The group processing nodes in SAS® Enterprise Miner™, Start Groups and End Groups, have been shown in previous tips and papers to have many useful applications such as conducting stratified analyses, performing Monte Carlo simulations, and creating ensembles (Maldonado et al. 2014) to enhance your data mining model. You might be surprised to know that most of the High-Performance Data Mining (HPDM) nodes can be included in group processing flows. While there are some limitations to be aware of, incorporating these nodes into your flows can improve performance when dealing with grouped or segmented data, multiple targets, bagging and boosting models, or index looping.
The following options for the Mode property in the Start Groups node are supported:
In the example group processing flow that was provided in another tip that was posted on using the Index mode to implement Monte Carlo simulations, you can substitute the HP Transform node for the Transform node and any HPDM modeling node for the Decision Tree node, as shown in the flow below, to take advantage of parallel processing on a single machine or across a distributed environment in your simulations.
Here is an example flow for performing a stratified analysis on data in a distributed grid environment using the Start Groups node with Mode = Stratification, the variable REASON assigned the Grouping Role of Stratification, and the HP SVM node with Optimization Method = Interior Point.
The Results window for the HP SVM node displays HPDM assessment statistics such as the ROC curves below that are calculated on the entire data, not just a local sample, across the different strata (DebtCon and HomeImp strata shown here):
The HPDM nodes that cannot be used with these three looping modes are the HP Cluster node (in releases prior to 14.1), the HP Forest node, and the HP SVM node with the Optimization Method property set to Active Set, due to the format of their scoring code.
While data on a grid cannot be used in a bagging or boosting flow, HPDM nodes can still take advantage of multithreading on a single machine when running these two types of ensemble models. Here is an example flow using the HP Tree node for modeling with Mode=Bagging selected in the Start Groups node.
The improvement in average misclassification rate as the number of model iterations increases is shown below, displayed in the End Groups node Results window:
Note that the HP Forest and HP SVM nodes cannot be used with the bagging or boosting modes, on either a single machine or in a distributed environment.

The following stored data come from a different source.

-- ==== Sys2Proof/Machine/State.lean ====
section
/-! DEFINITION. The state of the Nalser: every register, table, queue, buffer, counter and pin the spec names, as plain data.
Each field's default is its value at reset; a table reads its default where it lists no key. -/

namespace Sys2Proof.Machine

/-- Why the machine stops with a fault. No meaning of this model raises one: the spec gives every error of the hardware an
effect on State (an exception, a record, a result code). -/
inductive Fault where
  /-- Raised by nothing; kept so that the type has a name for a stop (safe: the machine would stop where the hardware goes on). -/
  | stopped
deriving DecidableEq, Repr

/-- Why a command is refused. -/
inductive Refusal where
  /-- Raised by an arm of `exec` whose command has no meaning yet (safe: nothing is claimed of it). -/
  | notModelled (mnemonic : String)
deriving DecidableEq, Repr

/-! ## Memory -/

/-- The normal region as DRAM and its tack region hold it (R298): bytes, the tag of each 8-byte word (keyed by address / 8)
and the seal of each 256-byte span (keyed by address / 256). An unlisted byte reads 0, an unlisted tag UNINIT, an unlisted
seal 0. -/
structure Memory where
  bytes : List Host.Cell := []
  tags : Tbl Tag := []
  seals : Tbl Word := []
deriving DecidableEq, Repr

/-! ## Charger cores (R196–R220, R240, R326–R331, R400) -/

/-- One level's exception registers (R218): PL1 has numbers 0x00–0x06, PL0 0x10–0x16. -/
structure ExcBank where
  vbr : TWord := ⟨0, .uninit⟩
  epc : TWord := ⟨0, .uninit⟩
  esw : Word := 0
  ecause : Word := 0
  eaddr : Word := 0
  einfo : Word := 0
  scratch : TWord := ⟨0, .uninit⟩
  walkinfo : Word := 0
deriving DecidableEq, Repr

/-- The architectural registers of one core (R196) with what a switch record saves beside them (R354, R402). -/
structure Arch where
  p : Tbl TWord := []
  x : Tbl TWord := []
  v : Tbl TWord := []
  k : Tbl (BitVec 64) := []
  vl : BitVec 7 := 64
  vri : BitVec 6 := 0
  ffm : BitVec 64 := 0
  sw : BitVec 64 := 0
  pc : BitVec 47 := 0
  bank1 : ExcBank := {}
  bank0 : ExcBank := {}
  ttbr : Word := 0
  tcr : Word := 2
  icThresh : BitVec 4 := 0
  icStacked : Bool := false
  icStack : List (BitVec 4 × BitVec 11) := []
  icLastEoi : BitVec 11 := 0
  icStackFault : Bool := false
  gaitReq : BitVec 2 := 1
deriving DecidableEq, Repr

/-- The bytes of one word that a store writes: the word's number, the byte mask, the data and the written tag (R209). -/
structure WordWrite where
  w : Nat
  mask : BitVec 8
  data : Word
  tag : Tag
deriving DecidableEq, Repr

/-- One store waiting in a core's store buffer (R167, R180, R183): every word it writes, in ascending order. -/
structure StoreEntry where
  writes : List WordWrite
  noAlloc : Bool := false
  sealPage : Bool := true
deriving DecidableEq, Repr

/-- One TLB entry (R327): stall, ASID, G, the page VA[46:14] and the leaf. -/
structure TlbEntry where
  stall : Nat
  asid : BitVec 12
  glob : Bool
  page : Nat
  leaf : Word
deriving DecidableEq, Repr

/-- One walk-cache entry (R327): the level it resolves, the VA bits above it, and the table it points to. -/
structure WalkEntry where
  stall : Nat
  asid : BitVec 12
  level : Fin 2
  va : Nat
  next : Nat
deriving DecidableEq, Repr

/-- States of an L2 line (R266). -/
inductive L2State where
  | m | o | e | s
deriving DecidableEq, Repr

/-- What a switch record holds of a stall on a shared core (R354): its registers, and whether it had executed WFI. -/
structure SwitchRec where
  arch : Arch
  waiting : Bool
deriving DecidableEq, Repr

/-- One logical Charger core. The caches and prefetch streams list what was used last first. `frame` lists the lines of the frame window by
virtual line number, with the physical line of those that are renamed (R174), `frameAt` is the P13 that they belong to, and `frameRegs` holds the
retired frame words that are newer than the core's caches, by word number (R178). `training` lists the accesses of the instruction at work that
train the prefetchers when it retires (R186); `returnStack`, `btb` and `direction` carry the stall that made each
entry (R171). -/
structure CoreSt where
  arch : Arch := {}
  stall : Nat := 0
  started : Bool := false
  waiting : Bool := false
  stopped : Bool := false
  halted : Bool := false
  walk : Bool := false
  stepOnce : Bool := false
  switches : Tbl SwitchRec := []
  storeBuf : List StoreEntry := []
  tlb : List TlbEntry := []
  walkCache : List WalkEntry := []
  specFill : Tbl (List TWord) := []
  returnStack : List (Nat × BitVec 47) := []
  btb : List (Nat × BitVec 47 × BitVec 47) := []
  direction : List (Nat × BitVec 47) := []
  l1i : List Nat := []
  l1d : List Nat := []
  frame : List (Nat × Option Nat) := []
  frameAt : Option TWord := none
  frameRegs : Tbl TWord := []
  streamsL1 : List Nat := []
  streamsL2 : List Nat := []
  modeNow : BitVec 32 := 6
  modePending : Bool := false
  tlbiWait : Bool := false
  events : List Nat := []
  training : List (Nat × Bool) := []
deriving DecidableEq, Repr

And keep in mind, as with non-HPDM modeling nodes and for all the modes of group processing, assessment tables with the _loop suffix are created containing the model statistics for all loops. You can find these in the EMWS workspace folder by opening the Explorer window in SAS Enterprise Miner, checking the Show Project Data checkbox, and navigating to the EMWS folder for the diagram containing your group processing flow. For example, when an HP Regression node is used in a group processing flow with a binary target, you will see loop tables such as hpreg_emclassification_loop, hpreg_emreportfit_loop, and hpreg_emmisc_loop among others containing the model assessment statistics for a binary target. When running in a distributed environment, the HPDM assessment statistics for each loop are also aggregated in tables, such as hpreg_hpassess_loop and hpreg_hpbinstats_loop. There are some node-specific loop tables available as well; for example, the HP Data Partition node creates an hppart_summary_loop table in the workspace folder that provides the number of observations in the training and validation partitions for each loop, by stratum if stratified partitioning is performed, when included in a group processing flow.
Hope this information helps you with incorporating HPDM nodes into your group processing flow.